• **Aim of the exercise**
Everything in the listing below from the line containing "2 ^ (f.mod.toNat" through the line containing "number f.h f.d (cond f.mod.toNat (val f.ty f.a h) (immVal" must be repeated exactly; the remaining lines are not wanted.

• **Materials provided**

/-- Instructions on the scalar unit (R225, R270, R271, R307, R331, R369, R372). A computing instruction works on k-registers of 64 bits; a 32-bit operand is
the low half, and poison and the guard's poison go to the result. CSRR, CSRW, CSRX and SREAD read and write for the trapping lanes; a transfer
inside the handler's 1,024 lines goes to its target; LD, ST, LDS and STS send one request, or access the gang's scratchpad at once. MOV of
.b128 is none of handler mode. -/
def Obligations.HandlerInstructionsComplete : Prop :=
  let raw := fun (t : Ty) (r : Reg) (h : Handler) => (readSrcK h (tySrc t r)).1.toNat
  let bits := fun (t : Ty) (r : Reg) (h : Handler) => raw t r h % 2 ^ t.bits
  let half := fun (r : Reg) (h : Handler) => (readSrcK h (.reg r.toNat)).1.toNat
  let bad := fun (r : Reg) (h : Handler) => h.kPoison.getLsbD r.toNat
  let val := fun (t : Ty) (r : Reg) (h : Handler) => getTy t (readSrcK h (tySrc t r)).1.toNat
  let poi := fun (t : Ty) (r : Reg) (h : Handler) => (readSrcK h (tySrc t r)).2
  let puts := fun (hd : Hdr) (t : Ty) (d : Reg) (v : Int) (p : Bool) (h : Handler) =>
    writeK h d.toNat (BitVec.ofNat 64 (putTy t v)) (p || (guardK hd h).2)
  let two := fun (i : Instr) (f : F0) (op : Int → Int → Int) =>
    ComputesScalar i f.h [f.d.toNat, f.a.toNat, f.b.toNat] (fun h =>
      puts f.h f.ty f.d (op (val f.ty f.a h) (val f.ty f.b h)) (poi f.ty f.a h || poi f.ty f.b h) h)
  let imm := fun (i : Instr) (f : F1) (op : Int → Int → Int) =>
    ComputesScalar i f.h [f.d.toNat, f.a.toNat] (fun h => puts f.h f.ty f.d (op (val f.ty f.a h) (immVal f)) (poi f.ty f.a h) h)
  let one := fun (i : Instr) (f : F0) (op : Nat → Nat → Int) => ComputesScalar i f.h [f.d.toNat, f.a.toNat] (fun h =>
    puts f.h f.ty f.d (op f.ty.bits (bits f.ty f.a h)) (poi f.ty f.a h) h)
  let logic := fun (i : Instr) (f : F0) (op : Nat → Nat → Nat) => ComputesScalar i f.h [f.d.toNat, f.a.toNat, f.b.toNat] (fun h =>
    puts f.h f.ty f.d (op (bits f.ty f.a h) (bits f.ty f.b h) : Nat) (poi f.ty f.a h || poi f.ty f.b h) h)
  let logicImm := fun (i : Instr) (f : F1) (op : Nat → Nat → Nat) => ComputesScalar i f.h [f.d.toNat, f.a.toNat] (fun h =>
    puts f.h f.ty f.d (op (bits f.ty f.a h) ((immAt f.ty f.imm).toNat % 2 ^ f.ty.bits) : Nat) (poi f.ty f.a h) h)
  let counted := fun (i : Instr) (f : F0) (op : Nat → Nat → Nat → Int) => ComputesScalar i f.h [f.d.toNat, f.a.toNat, f.b.toNat] (fun h =>
    puts f.h f.ty f.d (op f.ty.bits (bits f.ty f.a h) (half f.b h)) (poi f.ty f.a h || bad f.b h) h)
  let countedImm := fun (i : Instr) (f : F1) (op : Nat → Nat → Nat → Int) => ComputesScalar i f.h [f.d.toNat, f.a.toNat] (fun h =>
    puts f.h f.ty f.d (op f.ty.bits (bits f.ty f.a h) f.imm.toNat) (poi f.ty f.a h) h)
  let number := fun (hd : Hdr) (d : Reg) (n : Nat) (p : Bool) (h : Handler) => writeK h d.toNat (BitVec.ofNat 64 n) (p || (guardK hd h).2)
  let count := fun (i : Instr) (f : F0) (op : Nat → Nat → Nat) => ComputesScalar i f.h [f.d.toNat, f.a.toNat] (fun h =>
    number f.h f.d (op f.ty.bits (bits f.ty f.a h)) (poi f.ty f.a h) h)
  let len := fun (w n : Nat) => if n % 256 < w then min (n / 256 % 256) (w - n % 256) else 0
  let bfe := fun (t : Ty) (w a n : Nat) => if len w n = 0 then 0 else asInt t.signed (len w n) (a / 2 ^ (n % 256) % 2 ^ len w n)
  let bfi := fun (w a b n : Nat) => if len w n = 0 then (a : Int) else
    ((a / 2 ^ (n % 256 + len w n) * 2 ^ (n % 256 + len w n) + b % 2 ^ len w n * 2 ^ (n % 256) + a % 2 ^ (n % 256) : Nat) : Int)
  let dot := fun (t : Ty) (a b : Nat) (c : Int) =>
    putTy (if t.signed then .i32 else .n32) (asInt t.signed 8 a * asInt t.signed 8 b +
      asInt t.signed 8 (a / 2 ^ 8) * asInt t.signed 8 (b / 2 ^ 8) + asInt t.signed 8 (a / 2 ^ 16) * asInt t.signed 8 (b / 2 ^ 16) +
      asInt t.signed 8 (a / 2 ^ 24) * asInt t.signed 8 (b / 2 ^ 24) + c)
  let cond := fun (c : Nat) (a b : Int) => match c % 8 with
    | 0 => decide (a = b) | 1 => decide (a ≠ b) | 2 => decide (a < b) | 3 => decide (a ≤ b) | 4 => decide (b < a) | _ => decide (b ≤ a)
  let pred := fun (h : Handler) (n : Nat) => (decide (n = 0) || h.preds.getLsbD n, decide (n ≠ 0) && h.predPoison.getLsbD n)
  let preds := fun (i : Instr) (f : F0) (op : Bool → Bool → Bool) => ComputesScalar i f.h [] (fun h =>
    let p := pred h f.a.toNat
    let q := pred h f.b.toNat
    writeKPred h f.d.toNat (op p.1 q.1) (p.2 || q.2 || (guardK f.h h).2))
  let predOne := fun (i : Instr) (f : F0) (op : Bool → Bool) => ComputesScalar i f.h [] (fun h =>
    writeKPred h f.d.toNat (op (pred h f.a.toNat).1) ((pred h f.a.toNat).2 || (guardK f.h h).2))
  let sel := fun (hd : Hdr) (t : Ty) (d : Reg) (m : BitVec 8) (a b : Nat × Bool) (h : Handler) =>
    let p := pred h (m.toNat % 16)
    puts hd t d (getTy t (if p.1 then a.1 else b.1)) ((if p.1 then a.2 else b.2) || p.2) h
  let runs := fun (i : Instr) (hd : Hdr) (uses : List Nat) (ok : State → Env → Handler → Prop) (is : State → Env → Handler → State → Prop) =>
    ∀ s e h, Handling s e h → (∀ n ∈ uses, n < 16) → guardK hd h = (true, false) → ok s e h → ∃ t, exec i s = .next t ∧ is s e h t
  let stands := fun (e : Env) (h : Handler) (pc : W64) (t : State) => (getSlot t e.key).handler = some { h with pc := pc }
  let good := fun (s : State) (e : Env) (h : Handler) (v : W64) =>
    (lineOf v - h.base).toNat < 1024 * 64 ∧ targetTrap s e.g.ctx v = none ∧ targetPage s e.g.ctx v = none
  let index := fun (f : F2) => if f.ix then [f.c.toNat] else []
  let access := fun (f : F2) (perm : Nat) (p : Handler → Bool) (s : State) (e : Env) (h : Handler) =>
    f.ty ≠ .b128 ∧ globalFaults s e.g.ctx (handlerAddr f h) (accBytes f.ty) perm (f.ord != 0 && p h) = [] ∧
    scalarPoison s e f (handlerAddr f h) perm = [] ∧ slotClear s e (iaOf s e.g.ctx (handlerAddr f h) perm) = true ∧
    acquiresDone s e.gid e.sl.fids = true
  let off := fun (f : F2) (h : Handler) => (handlerAddr f h).toNat % 2 ^ 32
  (∀ f, two (.iadd f) f (fun a b => a + b)) ∧ (∀ f, imm (.iaddImm f) f (fun a b => a + b)) ∧
  (∀ f, two (.isub f) f (fun a b => a - b)) ∧ (∀ f, imm (.isubImm f) f (fun a b => a - b)) ∧
  (∀ f, two (.imul f) f (fun a b => a * b)) ∧ (∀ f, imm (.imulImm f) f (fun a b => a * b)) ∧
  (∀ f, two (.imulh f) f (fun a b => a * b / 2 ^ f.ty.bits)) ∧ (∀ f, imm (.imulhImm f) f (fun a b => a * b / 2 ^ f.ty.bits)) ∧
  (∀ f, two (.imin f) f (fun a b => if a ≤ b then a else b)) ∧ (∀ f, two (.imax f) f (fun a b => if a ≤ b then b else a)) ∧
  (∀ f, imm (.iminImm f) f (fun a b => if a ≤ b then a else b)) ∧ (∀ f, imm (.imaxImm f) f (fun a b => if a ≤ b then b else a)) ∧
  (∀ f, one (.iabs f) f (fun w a => if asInt true w a < 0 then -(asInt true w a) else asInt true w a)) ∧
  (∀ f, one (.ineg f) f (fun _ a => -(a : Int))) ∧
  (∀ f : F0, ComputesScalar (.imad f) f.h [f.d.toNat, f.a.toNat, f.b.toNat, f.c.toNat] (fun h =>
    puts f.h f.ty f.d (val f.ty f.a h * val f.ty f.b h + val f.ty f.c h) (poi f.ty f.a h || (poi f.ty f.b h || poi f.ty f.c h)) h)) ∧
  (∀ f : F1, ComputesScalar (.imadImm f) f.h [f.d.toNat, f.a.toNat, f.b.toNat] (fun h =>
    puts f.h f.ty f.d (val f.ty f.a h * val f.ty f.b h + immVal f) (poi f.ty f.a h || poi f.ty f.b h) h)) ∧
  (∀ f, two (.idiv f) f (fun a b => if b = 0 then -1 else a.tdiv b)) ∧ (∀ f, two (.irem f) f (fun a b => if b = 0 then a else a.tmod b)) ∧
  (∀ f, logic (.and_ f) f (fun a b => a &&& b)) ∧ (∀ f, logicImm (.andImm f) f (fun a b => a &&& b)) ∧
  (∀ f, logic (.or_ f) f (fun a b => a ||| b)) ∧ (∀ f, logicImm (.orImm f) f (fun a b => a ||| b)) ∧
  (∀ f, logic (.xor_ f) f (fun a b => a ^^^ b)) ∧ (∀ f, logicImm (.xorImm f) f (fun a b => a ^^^ b)) ∧
  (∀ f, logic (.andn f) f (fun a b => a ^^^ (a &&& b))) ∧ (∀ f, logicImm (.andnImm f) f (fun a b => a ^^^ (a &&& b))) ∧
  (∀ f, one (.not_ f) f (fun w a => ((2 ^ w - 1 - a : Nat) : Int))) ∧
  (∀ p ∈ [(Instr.shl, Instr.shlImm, fun w a n => ((a * 2 ^ (n % w) : Nat) : Int)), (.shr, .shrImm, fun w a n => ((a / 2 ^ (n % w) : Nat) : Int)),
      (.sar, .sarImm, fun w a n => asInt true w a / 2 ^ (n % w)),
      (.rol, .rolImm, fun w a n => ((a * 2 ^ (n % w) + a / 2 ^ (w - n % w) : Nat) : Int)),
      (.ror, .rorImm, fun w a n => ((a / 2 ^ (n % w) + a * 2 ^ (w - n % w) : Nat) : Int))],
    (∀ f, counted (p.1 f) f p.2.2) ∧ ∀ f, countedImm (p.2.1 f) f p.2.2) ∧
  (∀ f, counted (.bfe f) f (bfe f.ty)) ∧ (∀ f, countedImm (.bfeImm f) f (bfe f.ty)) ∧
  (∀ f : F0, ComputesScalar (.bfi f) f.h [f.d.toNat, f.a.toNat, f.b.toNat, f.c.toNat] (fun h =>
    puts f.h f.ty f.d (bfi f.ty.bits (bits f.ty f.a h) (raw f.ty f.b h) (half f.c h)) (poi f.ty f.a h || (poi f.ty f.b h || bad f.c h)) h)) ∧
  (∀ f : F1, ComputesScalar (.bfiImm f) f.h [f.d.toNat, f.a.toNat, f.b.toNat] (fun h =>
    puts f.h f.ty f.d (bfi f.ty.bits (bits f.ty f.a h) (raw f.ty f.b h) f.imm.toNat) (poi f.ty f.a h || poi f.ty f.b h) h)) ∧
  (∀ f, count (.popc f) f (fun w a => ((List.range w).filter (fun i => a.testBit i)).length)) ∧
  (∀ f, count (.clz f) f (fun w a => if a = 0 then w else w - 1 - Nat.log2 a)) ∧
  (∀ f, count (.ctz f) f (fun w a => ((List.range w).find? (fun i => a.testBit i)).getD w)) ∧
  (∀ f, one (.brev f) f (fun w a => ((List.range w).foldl (fun n i => 2 * n + (a.testBit i).toNat) 0 : Nat))) ∧
  (∀ f : F0, ComputesScalar (.lea f) f.h [f.d.toNat, f.a.toNat, f.b.toNat] (fun h =>
    number f.h f.d (wrapInt ((raw .n64 f.a h : Int) + (if f.ty.bits = 64 then (raw f.ty f.b h : Int) else asInt f.ty.signed 32 (raw f.ty f.b h)) *
      2 ^ (f.mod.toNat % 8)) 64) (bad f.a h || poi f.ty f.b h) h)) ∧
  (∀ f : F0, f.ty ≠ .b128 → one (.mov f) f (fun _ a => (a : Int))) ∧
  (∀ f : F0, f.ty = .b128 → ∀ s e h, Handling s e h → exec (.mov f) s = .next (trapFailure e 32 s)) ∧
  (∀ f : F0, ComputesScalar (.sel f) f.h [f.d.toNat, f.a.toNat, f.b.toNat] (fun h =>
    sel f.h f.ty f.d f.mod (raw f.ty f.a h, poi f.ty f.a h) (raw f.ty f.b h, poi f.ty f.b h) h)) ∧
  (∀ f : F1, ComputesScalar (.selImm f) f.h [f.d.toNat, f.a.toNat] (fun h =>
    sel f.h f.ty f.d f.mod (raw f.ty f.a h, poi f.ty f.a h) ((immAt f.ty f.imm).toNat, false) h)) ∧
  (∀ f : F0, ComputesScalar (.iset f) f.h [f.d.toNat, f.a.toNat, f.b.toNat] (fun h =>
    number f.h f.d (cond f.mod.toNat (val f.ty f.a h) (val f.ty f.b h)).toNat (poi f.ty f.a h || poi f.ty f.b h) h)) ∧
  (∀ f : F1, ComputesScalar (.isetImm f) f.h [f.d.toNat, f.a.toNat] (fun h =>
    number f.h f.d (cond f.mod.toNat (val f.ty f.a h) (immVal f)).toNat (poi f.ty f.a h) h)) ∧
  (∀ f : F1, ComputesScalar (.icmpImm f) f.h [f.a.toNat] (fun h =>
    writeKPred h f.d.toNat (cond f.mod.toNat (val f.ty f.a h) (immVal f)) (poi f.ty f.a h || (guardK f.h h).2))) ∧
  (∀ f, preds (.pand f) f (fun a b => a && b)) ∧ (∀ f, preds (.por f) f (fun a b => a || b)) ∧ (∀ f, preds (.pxor f) f (fun a b => a != b)) ∧
  (∀ f, predOne (.pnot f) f (fun a => !a)) ∧ (∀ f, predOne (.pmov f) f (fun a => a)) ∧
  (∀ f : F0, ComputesScalar (.pmovToRegister f) f.h [f.d.toNat] (fun h =>
    number f.h f.d (h.preds ||| 1).toNat (decide (h.predPoison &&& 0xFFFE ≠ 0)) h)) ∧
  (∀ f : F0, ComputesScalar (.pmovFromRegister f) f.h [f.a.toNat] (fun h => (List.range 15).foldl (fun k i =>
    writeKPred k (i + 1) ((half f.a h).testBit (i + 1)) (bad f.a h || (guardK f.h h).2)) h)) ∧
  (∀ f : F0, ComputesScalar (.idot4 f) f.h [f.d.toNat, f.a.toNat, f.b.toNat, f.c.toNat] (fun h =>
    number f.h f.d (dot f.ty (half f.a h) (half f.b h) (half f.c h)) (bad f.a h || (bad f.b h || bad f.c h)) h)) ∧
  (∀ f : F1, ComputesScalar (.idot4Imm f) f.h [f.d.toNat, f.a.toNat, f.b.toNat] (fun h =>
    number f.h f.d (dot f.ty (half f.a h) (half f.b h) f.imm.toNat) (bad f.a h || bad f.b h) h)) ∧
  (∀ f : F6, runs (.csrr f) f.h [f.d.toNat] (fun _ _ _ => True) (fun s e h t => t =
    handlerNext e (writeK h f.d.toNat (csrRead s e.key e.gid (handlerFid e h) f.sel.toNat) false) s)) ∧
  (∀ f : F6, runs (.sread f) f.h [f.d.toNat] (fun _ _ _ => True) (fun s e h t => t =
    handlerNext e (writeK h f.d.toNat (sregRead s e.gid (handlerFid e h) f.sel.toNat) false) s)) ∧
  (∀ f : F6, csrAccess f.sel.toNat ≠ .ro → runs (.csrw f) f.h [f.a.toNat]
    (fun _ _ h => bad f.a h = false ∧ (f.sel.toNat = 0x22 → pcOk (kget h.k f.a.toNat 0) = true)) (fun s e h t =>
      let fids := if f.sel.toNat = 0 ∨ f.sel.toNat = 2 then handlerFids e h else [handlerFid e h]
      t = handlerNext e h (fids.foldl (fun s fid => csrWrite e.key e.gid fid f.sel.toNat (kget h.k f.a.toNat 0) s) s))) ∧
  (∀ f : F6, csrAccess f.sel.toNat ≠ .ro → f.sel.toNat ≠ 0x22 → runs (.csrx f) f.h [f.d.toNat, f.a.toNat, f.b.toNat]
    (fun _ _ h => bad f.a h = false ∧ bad f.b h = false) (fun s e h t =>
      stands e (writeK h f.d.toNat (csrRead s e.key e.gid (handlerFid e h) f.sel.toNat) false) (nextPc h.pc) t)) ∧
  (∀ f : F3, runs (.bra f) f.h [] (fun s e h => good s e h (target3 h.pc f)) (fun _ e h t => stands e h (target3 h.pc f) t)) ∧
  (∀ f : F3, runs (.call f) f.h [f.d.toNat] (fun s e h => good s e h (target3 h.pc f)) (fun _ e h t =>
    stands e (writeK h f.d.toNat (nextPc h.pc) false) (target3 h.pc f) t)) ∧
  (∀ f : F3, ∀ i ∈ [Instr.brx f, .ret f], runs i f.h [f.a.toNat] (fun s e h => bad f.a h = false ∧ good s e h (kget h.k f.a.toNat 0))
    (fun _ e h t => stands e h (kget h.k f.a.toNat 0) t)) ∧
  (∀ f : F2, runs (.ld f) f.h ([f.d.toNat, f.a.toNat] ++ index f)
    (fun s e h => access f 1 (handlerAddrPoison f) s e h ∧ scalarReady s e f = true) (fun s e h t => MemoryKept s t ∧
      stands e h (nextPc h.pc) t ∧ ∃ r ∈ t.reqs, r.fid = 1024 ∧ r.va = handlerAddr f h ∧ r.d = f.d.toNat ∧ r.bytes = accBytes f.ty)) ∧
  (∀ f : F2, runs (.st f) f.h ([f.b.toNat, f.a.toNat] ++ index f)
    (fun s e h => access f 2 (fun h => handlerAddrPoison f h || bad f.b h) s e h ∧ (f.ord ≠ 0 → (release e e.sl.fids f.sc s).1 = true))
    (fun s e h t => MemoryKept s t ∧ stands e h (nextPc h.pc) t)) ∧
  (∀ f : F2, runs (.lds f) f.h ([f.d.toNat, f.a.toNat] ++ index f) (fun s e h => f.ty ≠ .b128 ∧ scalarReady s e f = true ∧
      scratchFaults e.g (off f h) (accBytes f.ty) false (f.ord != 0 && (handlerAddrPoison f h || scratchPoisonAt e.g (off f h))) = [])
    (fun s e h t => MemoryKept s t ∧ stands e (writeK h f.d.toNat (ext64 f.ty.signed f.ty.bits (scratchRead s e.gid (off f h) (accBytes f.ty)))
      (handlerAddrPoison f h || scratchPoisonAt e.g (off f h))) (nextPc h.pc) t)) ∧
  (∀ f : F2, runs (.sts f) f.h ([f.b.toNat, f.a.toNat] ++ index f) (fun s e h => f.ty ≠ .b128 ∧ acquiresDone s e.gid e.sl.fids = true ∧
      scratchFaults e.g (off f h) (accBytes f.ty) true (f.ord != 0 && (handlerAddrPoison f h || bad f.b h || scratchPoisonAt e.g (off f h))) = [] ∧
      (f.ord ≠ 0 → (scratchRelease e e.sl.fids f.sc s).1 = true))
    (fun s e h t => MemoryKept s t ∧ stands e h (nextPc h.pc) t ∧ (getGang t e.gid).scratch = writeBytes (getGang s e.gid).scratch (off f h)
      (bytesOfNat (accBytes f.ty) (kget h.k f.b.toNat 0).toNat))) ∧
  (∀ f : F1, ComputesScalar (.movi f) f.h [f.d.toNat] (fun h => puts f.h f.ty f.d ((immAt f.ty f.imm).toNat : Int) false h)) ∧
  (∀ f : F0, ComputesScalar (.icmp f) f.h [f.a.toNat, f.b.toNat] (fun h =>
    let a := val f.ty f.a h
    let b := val f.ty f.b h
    writeKPred h f.d.toNat (match f.mod.toNat % 8 with
      | 0 => decide (a = b) | 1 => decide (a ≠ b) | 2 => decide (a < b) | 3 => decide (a ≤ b) | 4 => decide (b < a) | _ => decide (b ≤ a))
      (poi f.ty f.a h || poi f.ty f.b h || (guardK f.h h).2)))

• **Solution to the exercise**
      2 ^ (f.mod.toNat % 8)) 64) (bad f.a h || poi f.ty f.b h) h)) ∧
  (∀ f : F0, f.ty ≠ .b128 → one (.mov f) f (fun _ a => (a : Int))) ∧
  (∀ f : F0, f.ty = .b128 → ∀ s e h, Handling s e h → exec (.mov f) s = .next (trapFailure e 32 s)) ∧
  (∀ f : F0, ComputesScalar (.sel f) f.h [f.d.toNat, f.a.toNat, f.b.toNat] (fun h =>
    sel f.h f.ty f.d f.mod (raw f.ty f.a h, poi f.ty f.a h) (raw f.ty f.b h, poi f.ty f.b h) h)) ∧
  (∀ f : F1, ComputesScalar (.selImm f) f.h [f.d.toNat, f.a.toNat] (fun h =>
    sel f.h f.ty f.d f.mod (raw f.ty f.a h, poi f.ty f.a h) ((immAt f.ty f.imm).toNat, false) h)) ∧
  (∀ f : F0, ComputesScalar (.iset f) f.h [f.d.toNat, f.a.toNat, f.b.toNat] (fun h =>
    number f.h f.d (cond f.mod.toNat (val f.ty f.a h) (val f.ty f.b h)).toNat (poi f.ty f.a h || poi f.ty f.b h) h)) ∧
  (∀ f : F1, ComputesScalar (.isetImm f) f.h [f.d.toNat, f.a.toNat] (fun h =>
    number f.h f.d (cond f.mod.toNat (val f.ty f.a h) (immVal f)).toNat (poi f.ty f.a h) h)) ∧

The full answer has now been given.